___ EXCERPTED RECORDS ___

/-! ## Landings -/

/-- Mark a destination as newly written: poisoned by a bundle, or no longer poisoned (R54, R477). -/
def Core.noteDest (k : Core) (key : Nat) (pois : Bool) (org : Nat) : Core :=
  let rest := k.porig.filter fun x => x.1 != key
  { k with porig := if pois then rest ++ [(key, org)] else rest }

/-- Raise flags in fsr (R40). -/
def Core.orFsr (k : Core) (F : Flags) : Core := { k with fsr := k.fsr ||| F }

/-- The origin of a row that a beat has written poisoned: the earlier of the beat's and, where it accumulates, of the row it reads (R462). -/
def Core.beatOrigin (old : Core) (v : VReg) (acc : Bool) (e : Entry) : Nat :=
  ((if e.poison then [e.org] else []) ++
    (if acc && (old.row v).isPoison then (old.oldest [porigKey 3 v.toNat]).toList else [])).min?.getD noOrigin

/-- Write one result that is due; `old` gives the rows before the tick's landings (R42, R460). -/
def Core.landEntry (old k : Core) (e : Entry) : Core :=
  match e.pay with
  | .scalar c r v =>
    let k1 := (k.setReg c r v e.poison).orFsr e.F
    if r = 0 then k1 else k1.noteDest (porigKey 1 (dstScalar c r)) e.poison e.org
  | .pred p v => ((k.setPred p v e.poison).orFsr e.F).noteDest (porigKey 2 p.val) e.poison e.org
  | .row v x => ((k.setRow v (if e.poison then poisonRow else x)).orFsr e.F).noteDest (porigKey 3 v.toNat) e.poison e.org
  | .beat v acc sums sp eb _ =>
    let (x, G) := landBeat (old.row v) acc sums sp eb e.poison e.F
    ((k.setRow v x).orFsr G).noteDest (porigKey 3 v.toNat) (x.tag = tagPoison) (old.beatOrigin v acc e)
  | .list l x => ({ k with cl := k.cl.set l.val x l.isLt, fsr := k.fsr ||| e.F } : Core).noteShared (listKey l) x.poison e.org

/-- A tick issued at a pressure level is counted, saturating (R427). -/
def Core.countSplit (k : Core) : Core :=
  { k with
    l1 := if k.press = 1 ∧ k.l1 ≠ 0xFFFFFFFF#32 then k.l1 + 1 else k.l1
    l2 := if k.press = 2 ∧ k.l2 ≠ 0xFFFFFFFF#32 then k.l2 + 1 else k.l2 }

/-- The monitors choose the pressure level of the tick that a core is about to take (R425; log entry 46). -/
def Core.levelled (c : CoreId) (k : Core) : Core :=
  { k with press := BitVec.ofNat 2 ((Config.pressure c.val k.ticks).toNat % 3), ticks := k.ticks + 1 }

/-- The end of a tick: the sequencer's step, one tick less for every result in flight, the results that are due, in issue
order, and the tick counter (R42, R44, R47, R209). -/
def Core.endTick (k : Core) : Core :=
  let k1 := k.countSplit.seqStep
  let es := k1.infl.map fun e => { e with r := e.r - 1 }
  let k2 := (es.filter (·.r == 0)).foldl (Core.landEntry k1) { k1 with infl := es.filter (·.r != 0) }
  { k2 with tick := k2.tick + 1, idiv := k2.idiv - 1, fdiv := k2.fdiv - 1 }

/-- A tick that issues no bundle: a bubble, or an idle tick of WAIT (R336, R382). -/
def Core.idleTick (k : Core) : Core := let k1 := k.endTick; { k1 with wdog := k1.wdog + 1 }

/-- A result is due at the end of the coming tick and its data has not reached the core (R45). -/
def Core.awaitsData (k : Core) : Bool := k.infl.any fun e => e.r == 1 && e.late != .no

/-! ## Transfers and loops -/

/-- Deactivate a loop (R387). -/
def Core.endLoop (k : Core) (l : Fin 4) : Core :=
  { k with
    lc := k.lc.set l.val { k.lc.get l with active := false, count := 0 } l.isLt
    order := k.order.filter (· != l) }

/-- The back-edge at a bundle at offset `off`, over the loops that were active when it issued, innermost first: the core and the
offset of the next bundle, none for the next in sequence (R387). -/
def Core.backEdge (k : Core) (off : Nat) : List (Fin 4) → Core × Option Nat
  | [] => (k, none)
  | l :: rest =>
    let x := k.lc.get l
    if x.e.toNat ≠ off then (k, none)
    else if 1 < x.count.toNat then
      ({ k with lc := k.lc.set l.val { x with count := x.count - 1 } l.isLt }, some x.s.toNat)
    else (k.endLoop l).backEdge off rest

/-- A taken BR, BRI or BR.SIDE ends the loops whose body its target leaves (R387). -/
def Core.leaveLoops (k : Core) (target : Nat) : List (Fin 4) → Core
  | [] => k
  | l :: rest =>
    let x := k.lc.get l
    if decide (x.s.toNat ≤ target) && decide (target ≤ x.e.toNat) then k else (k.endLoop l).leaveLoops target rest

/-- The next bundle after a bundle at `off` of `len` bytes, with loops, return stack, side and bubble (R382 to R387). `order` is
the loop order before the bundle. After a bundle that ends with its side, sequential flow stands at 0x10000, outside the side, and
does not wrap to 0 (R58 leaves it open; DESIGN CHOICE, log entry 86). -/
def Core.transfer (k : Core) (x : Transfer) (off len : Nat) (order : List (Fin 4)) : Core :=
  let taken (k : Core) (pc : Nat) : Core := { k with pc := pc, bubble := 2 }
  match x with
  | .seq =>
    let (k1, t) := k.backEdge off order
    { k1 with pc := t.getD (off + len) }
  | .jump t => taken (k.leaveLoops t order) t
  | .side t => taken { k.leaveLoops t order with side := !k.side, mark := false } t
  | .call t => taken { k with rstack := (off + len) :: k.rstack } t
  | .ret => taken { k with rstack := k.rstack.drop 1 } (k.rstack.headD 0)
  | .skip e => taken k (e + bundleLen (k.fetchWord e))

/-! ## Commit -/

/-- WRSR of fsr: flags that land in the same tick are ORed into the value written (R170). -/
def Core.writeFsr (k : Core) (f : Option Flags) : Core :=
  match f with
  | some x => { k with fsr := x }
  | none => k

/-- WRSR of pfile, after the tick's landings (R170). -/
def Core.writePfile (k : Core) (p : Option (BitVec 12)) : Core :=
  match p with
  | some x => { k with p := x, pPois := 0, porig := k.porig.filter fun y => y.1 / 128 != 2 }
  | none => k

/-- The transition that a selection starts (R57, R421, R423). -/
def Core.selectPoint (k : Core) (op : Option (BitVec 3)) (cap : BitVec 3) : Core :=
  match op with
  | none => k
  | some o =>
    if o = k.opc then k
    else
      let e := effPoint o cap
      { k.setEff e with opc := o, settling := k.settling || e != k.eff }

/-- The core after a bundle commits: the tick's end and everything that takes effect with it. A marked bundle resets the watchdog count as
it commits, and its tick is then the first that counts (R374, R498, R506). -/
def State.commitCore (s : State) (c : CoreId) : State :=
  let i := s.iss
  let cap := (s.corePart c).opcap
  s.modCore c fun k =>
    let k1 := (((k.levelled c).writeFsr i.wfsr).endTick).writePfile i.wpfile
    let k2 := (if i.clrMark then { k1 with mark := false } else k1).transfer i.xfer i.off i.len i.pre.order
    { k2.selectPoint i.opsel cap with
      wdog := (if i.safe then 0 else k2.wdog) + 1, wait := none, req := none, ans := none }

/-! ## What follows a commit -/

/-- The write-back copies of a task's outputs, in ascending k (R369). -/
def Task.writeBacks (t : Task) : List CopyCmd :=
  (t.desc.outs.filter (·.wb)).map fun e =>
    ⟨0, .lin, e.addr t.tilex t.tiley t.tilez, e.spoff, e.bytes, e.nc, 0, false, []⟩

/-- The task enters Ending (R388): results in flight, loops, return stack and bubble are discarded. -/
def State.beginEnding (s : State) (c : CoreId) : State :=
  let wbs := match s.taskOf c with | some t => t.writeBacks | none => []
  let s1 := s.modCore c fun k => { k with
    st := .ending, resLeft := wbs, resStop := false, infl := [], seq := {}, lc := Vector.replicate 4 {}, order := []
    rstack := [], bubble := 0, waitc := none }
  match (s.core c).task with
  | some i => s1.modTask i fun t => { t with st := .ending }
  | none => s1

/-- The task of a core fails at once: an informational record, its engine commands settle, its job fails (R389, R465). -/
def State.failTask (s : State) (c : CoreId) (r : TrapRec) : State :=
  let i := (s.core c).task
  let s1 := (s.inform (chaseOf c) r).settleCore c
  let s2 := s1.regionsClosed s
  match i with
  | some i => s2.finishTask i (.failed r.cause)
  | none => s2

/-- Cancel the task of a core where a cancel may stop it (R364, R375, R468): as `stopTask` does for a task that is held, frozen
on a wait, or at a safe point. -/
def State.cancelHere (s : State) (c : CoreId) : State :=
  let held := (s.core c).st == .held
  let i := (s.core c).task
  let s1 := s.settleCore c
  let s2 := (if held then s1.modCore c fun k => { k with cancelled := true } else s1).regionsClosed s
  match i with
  | some i => s2.finishTask i .cancelled
  | none => s2

/-- A trap of the task on a core whose loads in flight have their data: a watchdog trap is a point at which a cancel that waits stops
the task; after any other the core is held, and the cancel waits on (R364, R374). -/
def State.trapNow (s : State) (c : CoreId) (r : TrapRec) (reissue : Bool) : State :=
  let s1 := s.takeTrap c r reissue
  if (s.core c).creq && r.cause = 0x0A then s1.cancelHere c else s1

/-- A trap of the task on a core: while loads in flight lack their data, the core waits for it with everything held (R458). -/
def State.trapCore (s : State) (c : CoreId) (r : TrapRec) (reissue : Bool) : State :=
  if (s.core c).dataHere then s.trapNow c r reissue
  else s.modCore c fun k => { k with st := .trapping, trap := some (r, reissue), wait := none, req := none, ans := none }

/-- The trap of a core that waits for late data is taken once all of it has come (R458). -/
def State.trapReady (s : State) (c : CoreId) : State :=
  match (s.core c).trap with
  | some (r, reissue) => if (s.core c).st == .trapping && (s.core c).dataHere then s.trapNow c r reissue else s
  | none => s

/-- The accesses of a core that are not yet performed carry the number of a child launch, which waits for them (R395). -/
def Core.markKid (k : Core) (tag : Nat) : Core :=
  { k with
    stores := k.stores.map fun x => { x with kids := tag :: x.kids }
    infl := k.infl.map fun e => if e.pending then { e with mark := { e.mark with kids := tag :: e.mark.kids } } else e }

/-- What follows the commit of a LAUNCH that has been accepted: its child waits for the accesses of the core, those of the bundle
among them, and is released at once where there are none (R362, R395). `s0` is the state before the bundle, which gave the child
its number. -/
def State.launched (s0 s : State) (c : CoreId) : State :=
  match (s0.core c).req, (s0.core c).ans, s.taskOf c with
  | some (.launch ..), some .accepted, some t =>
    (s.modCore c fun k => k.markKid s0.stamp).advance t.q t.job
  | _, _, _ => s

/-- Context slots of a partition that images hold (R471). -/
def State.slotsUsed (s : State) (q : PartId) : List Nat :=
  s.tasks.filterMap fun x => if x.2.q = q then x.2.image.bind (·.slot) else none

/-- The free context slot of lowest number (R471). -/
def State.freeSlot (s : State) (q : PartId) : Option Nat :=
  (List.range (bits (s.part q).ctxa 11 0)).find? fun i => !(s.slotsUsed q).contains i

___

#### [DIRECTIONS FOR THIS TASK]
The range runs from the line above containing "let wbs := match" to the line containing "the task; after", inclusive. Restate those lines word for word and no others.

#### [TASK OUTPUT]
  let wbs := match s.taskOf c with | some t => t.writeBacks | none => []
  let s1 := s.modCore c fun k => { k with
    st := .ending, resLeft := wbs, resStop := false, infl := [], seq := {}, lc := Vector.replicate 4 {}, order := []
    rstack := [], bubble := 0, waitc := none }
  match (s.core c).task with
  | some i => s1.modTask i fun t => { t with st := .ending }
  | none => s1

/-- The task of a core fails at once: an informational record, its engine commands settle, its job fails (R389, R465). -/
def State.failTask (s : State) (c : CoreId) (r : TrapRec) : State :=
  let i := (s.core c).task
  let s1 := (s.inform (chaseOf c) r).settleCore c
  let s2 := s1.regionsClosed s
  match i with
  | some i => s2.finishTask i (.failed r.cause)
  | none => s2

/-- Cancel the task of a core where a cancel may stop it (R364, R375, R468): as `stopTask` does for a task that is held, frozen
on a wait, or at a safe point. -/
def State.cancelHere (s : State) (c : CoreId) : State :=
  let held := (s.core c).st == .held
  let i := (s.core c).task
  let s1 := s.settleCore c
  let s2 := (if held then s1.modCore c fun k => { k with cancelled := true } else s1).regionsClosed s
  match i with
  | some i => s2.finishTask i .cancelled
  | none => s2

/-- A trap of the task on a core whose loads in flight have their data: a watchdog trap is a point at which a cancel that waits stops
the task; after any other the core is held, and the cancel waits on (R364, R374). -/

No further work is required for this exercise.